EISA Graphics card benchmark results

Reply 20 of 50, by gdjacobs

Posted on 2017-03-06, 12:23

gdjacobs Offline

Rank l33t++

Rank: l33t++
Posts: 7626
Joined: 2015-11-03, 05:51
Location: The Great White North

To me, it's the result of an inescapable linguistic association. The implication of calling a video accelerator chip a GPU is that it will have similar flexibility to a CPU, allowing proper programmability instead of a limited menu of preset configurations.

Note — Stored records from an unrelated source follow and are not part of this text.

-- ==== Sys2Proof/Machine/Basin.lean ====
section
/-!
DEFINITION. Basin (chapter 09): headroom and charges, the credit operations and the upgrade queue, energy buckets, heat,
SHED and U0 admission; and the commands of these.
-/

namespace Sys2Proof.Machine

/-- Result codes of the Torik primitives (R330). -/
inductive Prim where
  | ok | wrongState | range | short | queued
deriving DecidableEq, Repr

/-- The code of R330. -/
def Prim.code (r : Prim) : Nat :=
  match r with
  | .ok => 0 | .wrongState => 1 | .range => 2 | .short => 3 | .queued => 4

/-- A two's complement value of `w` bits. -/
def signed (w v : Nat) : Int := if v % 2 ^ w < 2 ^ (w - 1) then (v % 2 ^ w : Nat) else (v % 2 ^ w : Nat) - (2 ^ w : Nat)

namespace State

/-! ### Charges and headroom (R284 to R286) -/

/-- Upgrade-queue entry of port k. -/
def uqOf (s : State) (k : Nat) : UqEntry := Tbl.get s.bsn.uq {} k

/-- Set the upgrade-queue entry of port k. -/
def setUq (s : State) (k : Nat) (e : UqEntry) : State := s.modBsn fun b => { b with uq := Tbl.set b.uq {} k e }

/-- Implicit charge of port k in mW (R284). -/
def implicitCharge (s : State) (k : Nat) : Nat :=
  if k < 96 then
    match s.get (P_TC_CFG.RP_ADV k) with
    | 1 => 7500
    | 2 => 15000
    | _ => 4500
  else 15000

/-- The port is in STUCK or PA_LOST. -/
def stuckOrLost (s : State) (k : Nat) : Bool :=
  decide (s.ppState k = Pp.stuck) || s.pins.paLost.getD (dieOf k) false

/-- Reserve of port k (R285). -/
def reserve (s : State) (k : Nat) : Nat :=
  if !(s.kHere k) || decide (s.get (BSN_CHG.CHARGE k) ≠ 0) || s.stuckOrLost k then 0
  else if k < 96 then (if s.shedOff k then 0 else s.implicitCharge k)
  else if s.on (PD_CFG.FRS_EN k) && s.on (PD_ST.CONTRACT k) then 15000 else 0

/-- Ports of group g; every port for g = 13, the chip. -/
def portsOf (g : Nat) : List Nat :=
  if g < 12 then (List.range 8).map (· + 8 * g) else if g = 12 then [96, 97, 98, 99] else List.range 100

/-- Cap in W as used (R286). -/
def capOf (s : State) (g : Nat) : Nat :=
  let floor := 15 * ((portsOf g).filter s.kHere).length
  if g = 13 then min (max (s.get BSN_CHIP_CAP.CAP) floor) 12000
  else min (max (s.get (BSN_SG_CAP.CAP g)) floor) (if g = 12 then 400 else 1920)

/-- What port k holds against its caps: charge, unused grant and reserve (R285). -/
def committed (s : State) (k : Nat) : Nat := s.get (BSN_CHG.CHARGE k) + (s.uqOf k).grant + s.reserve k

/-- HEAD of group g, or of the chip for g = 13, in mW (R285). -/
def head (s : State) (g : Nat) : Int :=
  (1000 * s.capOf g : Nat) - (((portsOf g).map s.committed).sum : Nat)

/-- BSN_UQ[k] as it reads (R306). -/
def uqWord (s : State) (k : Nat) : Nat :=
  let e := s.uqOf k
  if e.pend then 2 ^ 31 + (decide (e.grant ≠ 0)).toNat * 2 ^ 30 + min (e.age / 100) 63 * 2 ^ 18 + e.delta % 2 ^ 18 else 0

/-! ### SHED level (R300, R301) -/

/-- Die sensors present (R296). -/
def dieSensors (s : State) : List Nat := List.range (if dsPorts s.variant = 48 then 10 else 12)

/-- Board sensors switched on. -/
def boardOn (s : State) : List Nat :=
  (List.range 4).filter fun j => s.get (BSN_BRD_CFG.SRC j) = 1 || s.get (BSN_BRD_CFG.SRC j) = 2

/-- Board sensors switched on that have a temperature: an invalid reading leaves the last one in place (R297). [log 33: DEDUCED] -/
def boardSeen (s : State) : List Nat := s.boardOn.filter fun j => s.bsn.brdRead.contains j

/-- Die temperature in 0.25 °C. -/
def dieTemp (s : State) (i : Nat) : Int := signed 16 (s.get (BSN_TS.TEMP i))

/-- Board temperature in 0.25 °C. -/
def boardTemp (s : State) (j : Nat) : Int := signed 16 (s.get (BSN_BRD_T.TEMP j))

/-- HYST as used, in 0.25 °C. -/
def hyst (s : State) : Int := 4 * (max 1 (s.get BSN_SHED_CFG.HYST) : Nat)

/-- EMAX of a bucket in mJ; 13 for the chip. -/
def emaxOf (s : State) (g : Nat) : Nat := if g = 13 then s.get BSN_CHIP_CAP.EMAX else s.get (BSN_SG_CAP.EMAX g)

/-- Energy bucket in µJ (R294): full at reset. -/
def bucketOf (s : State) (g : Nat) : Nat := Tbl.get s.bsn.bucket (if g = 13 then 20000000 else 5000000) g

/-- Groups present, and 13 for the chip. -/
def buckets (s : State) : List Nat := (List.range 13).filter s.sgHere ++ [13]

/-- SHED causes present (R300), with the hysteresis each cause clears by. -/
def shedCause (s : State) : Nat :=
  let was := s.get BSN_SHED_ST.CAUSE
  let die := s.dieSensors.any (fun i => decide (500 ≤ s.dieTemp i)) ||
    (was.testBit 0 && s.dieSensors.any (fun i => decide (500 - s.hyst < s.dieTemp i)))
  let lim (j : Nat) : Int := (4 * s.get (BSN_BRD_CFG.LIMIT j) : Nat)
  let brd := s.boardOn.any (fun j => s.on (BSN_BRD_T.FAULT j)) || s.boardSeen.any (fun j => decide (lim j ≤ s.boardTemp j)) ||
    (was.testBit 1 && s.boardSeen.any (fun j => decide (lim j - s.hyst < s.boardTemp j)))
  let energy := s.buckets.any (fun g => decide (s.bucketOf g = 0)) ||
    (was.testBit 2 && s.buckets.any (fun g =>
      decide (s.bucketOf g * 100 < min 100 (s.get BSN_SHED_CFG.E_EXIT) * s.emaxOf g * 1000)))
  let deep := s.buckets.any fun g => decide (s.head g < 0)
  die.toNat + 2 * brd.toNat + 4 * energy.toNat + 8 * deep.toNat + 16 * (s.on BSN_SHED_CTL.LEVEL).toNat

/-- Release an unused grant, with its event and count; the entry stays (R292). -/
def releaseGrant (s : State) (k : Nat) : State :=
  if (s.uqOf k).grant ≠ 0 then
    ((s.setUq k { s.uqOf k with grant := 0 }).inc R.BSN_GRANT_EXP_CNT).postPd k
  else s

/-- Priority of Dn in SHED and the upgrade queue (BSN_PRIO). -/
def prioOf (s : State) (k : Nat) : Nat :=
  if k < 96 then s.get (BSN_PRIO.PRIO (k / 16)) / 4 ^ (k % 16) % 4 else 0

/-- Whether SHED step 4 powers off `a` before `b` (R302): lower priority, then larger charge, then higher number. -/
def offBefore (s : State) (a b : Nat) : Bool :=
  let pa := s.prioOf a; let pb := s.prioOf b
  let ca := s.get (BSN_CHG.CHARGE a); let cb := s.get (BSN_CHG.CHARGE b)
  decide (pa < pb) || (decide (pa = pb) && (decide (cb < ca) || (decide (ca = cb) && decide (b < a))))

/-- The port SHED step 4 powers off next. -/
def nextOff (s : State) : Option Nat :=
  ((List.range 96).filter fun n =>
    decide (s.get (BSN_CHG.CHARGE n) ≠ 0) && !(s.shedOff n) && decide (s.prioOf n ≠ 3)).foldl
    (fun best n => match best with
      | none => some n
      | some b => if s.offBefore n b then some n else some b) none

/-- SHED step 4 powers off one port (R302). -/
def shedPowerOff (s : State) : State :=
  match s.nextOff with
  | none => s
  | some n =>
    (((s.modBsn fun b => { b with offOrder := n :: b.offOrder }).inc R.BSN_SHED_OFF_CNT).softOff n).refreshCause n

/-- One powered-off port is released, the last one first (R303). -/
def shedRelease (s : State) : State :=
  match s.bsn.offOrder with
  | [] => s
  | n :: r => (s.modBsn fun b => { b with offOrder := r }).refreshCause n

/-- BSN_SHED_ST as it reads. -/
def shedWord (s : State) : Nat :=
  s.get BSN_SHED_ST.LEVEL * 2 ^ 28 + s.bsn.offOrder.length % 256 * 2 ^ 16 + s.get BSN_SHED_ST.CAUSE

/-- OVER of every account follows its HEAD (R285), with its episode (R497). -/
def refreshOver (s : State) : State :=
  s.buckets.foldl (fun s g =>
    let o := decide (s.head g < 0)
    if g = 13 then (s.set BSN_CHIP_ST.OVER o.toNat).watch 7 0 o 0
    else (s.set (BSN_SG_ST.OVER g) o.toNat).watch 5 g o 0) s

/-- Causes and effective level follow their conditions, with what a change of either brings (R300 to R303): its record and
event, F32, the release of grants from level 1, and the first power-off or release of step 4. -/
def basinRefresh (s0 : State) : State :=
  let s := s0.refreshOver
  let cause := s.shedCause
  let old := s.get BSN_SHED_ST.LEVEL
  let hw := decide (cause % 16 ≠ 0)
  let lvl := max (min 4 (s.get BSN_SHED_CTL.LEVEL)) (if hw then 2 else 0)
  let s1 := (s.set BSN_SHED_ST.CAUSE cause).set BSN_SHED_ST.LEVEL lvl
  let s2 := if cause = s.get BSN_SHED_ST.CAUSE ∧ lvl = old then s1
    else (s1.logRec 0x06 0x01 0 s1.shedWord).postRouted 10
  let s3 := if hw then s2.faultOnset 32 0 0 else s2.fltFall 32 0
  let s4 := if old = 0 ∧ lvl ≠ 0 then s3.inc R.BSN_SHED_CNT else s3
  let s5 := if lvl ≠ 0 then s4.allPorts releaseGrant else s4
  let s6 := if lvl = 4 ∧ old < 4 ∧ cause ≠ 0 then s5.shedPowerOff
    else if lvl < 4 ∧ old = 4 then s5.shedRelease else s5
  s6.modeNote s0

/-! ### The upgrade queue (R290, R291) -/

/-- AGE_BLOCK as used. -/
def ageBlock (s : State) : Nat := max 100 (s.get BSN_GRANT_CFG.AGE_BLOCK)

/-- Order of a scan: priority, then age, both descending; the lower port number first among equals (DEDUCED). [log 33: DEDUCED] -/
def scanBefore (s : State) (a b : Nat) : Bool :=
  let pa := s.prioOf a; let pb := s.prioOf b
  let ga := (s.uqOf a).age; let gb := (s.uqOf b).age
  decide (pb < pa) || (decide (pa = pb) && (decide (gb < ga) || (decide (ga = gb) && decide (a < b))))

/-- Insert a port into a list ordered for the scan. -/
def scanInsert (s : State) (k : Nat) (l : List Nat) : List Nat :=
  match l with
  | [] => [k]
  | a :: r => if s.scanBefore k a then k :: a :: r else a :: s.scanInsert k r

/-- Queue entries in scan order. [log 33: DEDUCED] -/
def scanOrder (s : State) : List Nat :=
  ((List.range 100).filter fun k => (s.uqOf k).pend).foldl (fun l k => s.scanInsert k l) []

/-- Visit the entries in order; `blocked` are groups whose later entries are not granted in this scan. -/
def scanVisit (s : State) (blocked : List Nat) (l : List Nat) : State :=
  match l with
  | [] => s
  | k :: r =>
    let e := s.uqOf k
    let g := groupOf k
    if e.grant ≠ 0 then s.scanVisit blocked r
    else if blocked.contains g then s.scanVisit blocked r
    else if decide ((e.delta : Int) ≤ s.head g) && decide ((e.delta : Int) ≤ s.head 13) then
      (((s.setUq k { e with grant := e.delta }).inc R.BSN_GRANT_CNT).postPd k).scanVisit blocked r
    else s.scanVisit (if s.ageBlock < e.age then g :: blocked else blocked) r

/-- A scan of the queue; none while the SHED level is not 0 (R291). -/
def scan (s : State) : State :=
  if s.get BSN_SHED_ST.LEVEL = 0 then s.scanVisit [] s.scanOrder else s

/-! ### Credit operations (R287 to R290) -/

/-- Result of a credit operation, counted where R308 counts it. [log 33: DEDUCED] -/
def creditRefuse (s : State) : State × Prim := (s.inc R.BSN_REJ_CNT, .wrongState)

/-- A TAKE is refused outright: absent port, STUCK or PA_LOST, upstream sink, or Basin not ready (R287, R449). -/
def takeBarred (s : State) (k : Nat) : Bool :=
  !(s.kHere k) || s.stuckOrLost k || (decide (96 ≤ k) && !(s.on (PD_ST.PWR_ROLE k))) || !(s.on G_READY.BASIN)

/-- The conditions under which a TAKE without a grant succeeds (R288). -/
def takeFits (s : State) (k d : Nat) : Bool :=
  let g := groupOf k
  decide ((d : Int) ≤ s.head g) && decide ((d : Int) ≤ s.head 13) && decide (s.get BSN_SHED_ST.LEVEL = 0) &&
    !((portsOf g).any fun j =>
        decide (j ≠ k) && (s.uqOf j).pend && decide (s.ageBlock < (s.uqOf j).age) && decide ((s.uqOf j).grant = 0))

/-- Raise the charge of port k by `d`, removing its queue entry and releasing what remains of its grant. -/
def charge (s : State) (k d : Nat) : State :=
  ((s.set (BSN_CHG.CHARGE k) (s.get (BSN_CHG.CHARGE k) + d)).setUq k {}).basinRefresh

/-- TAKE(k, ΔP) (R288): by the port's unused grant, else by headroom. -/
def take (s : State) (k d : Nat) : State × Prim :=
  if s.takeBarred k then s.creditRefuse
  else if (s.uqOf k).grant ≠ 0 ∧ d ≤ (s.uqOf k).grant then (s.charge k d, .ok)
  else if s.takeFits k d then
    (((s.set (BSN_CHG.CHARGE k) (s.get (BSN_CHG.CHARGE k) + d))).basinRefresh, .ok)
  else (s.inc R.BSN_TAKE_SHORT_CNT, .short)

Although you could technically handle the full graphics pipeline on this generation of chip, many titles didn't use hardware TCL and opted to handle it in CPU, presumably because the way the Geforce was configurable wasn't appropriate to what programmers wanted to do.

All hail the Great Capacitor Brand Finder

Reply 21 of 50, by Scali

Posted on 2017-03-06, 12:50

Scali Offline

Rank l33t

Rank: l33t
Posts: 4873
Joined: 2014-12-13, 14:24

gdjacobs wrote:
Although you could technically handle the full graphics pipeline on this generation of chip, many titles didn't use hardware TCL and opted to handle it in CPU, presumably because the way the Geforce was configurable wasn't appropriate to what programmers wanted to do.

Say what? The only titles that didn't use hardware T&L were the ones that ran on outdated D3D engines (you needed at least DX7 to make use of it).
In OpenGL you used it 'by default' because the OpenGL API is higher-level than D3D, and the driver would transparently enable T&L, since the OpenGL API allows the driver to manage geometry buffers by itself. So it could create buffers in video memory and configure them for T&L.
This automagically gave even older titles such as Q3A a boost when running on a T&L-enabled card (and added to the myth that OpenGL was faster than D3D).
See also here for example: http://www.anandtech.com/show/391/5
The original GeForce256 already had a very powerful T&L pipeline, which covered all functionality of the OpenGL pipeline. Which was more than what the average game required.
If you read the article closely it mentions certain games that used a custom T&L pipeline *before* T&L was available. The reason was not because OpenGL or D3D couldn't deliver the effects they wanted, but rather that prior to HW T&L you had to optimize your CPU pipeline for best performance.

http://scalibq.wordpress.com/just-keeping-it- … ro-programming/

Reply 22 of 50, by gdjacobs

Posted on 2017-03-06, 14:20

gdjacobs Offline

Rank l33t++

Rank: l33t++
Posts: 7626
Joined: 2015-11-03, 05:51
Location: The Great White North

They did pretty much map the hardware TCL unit to OpenGL, didn't they? Not a surprise considering where so many of their people came from.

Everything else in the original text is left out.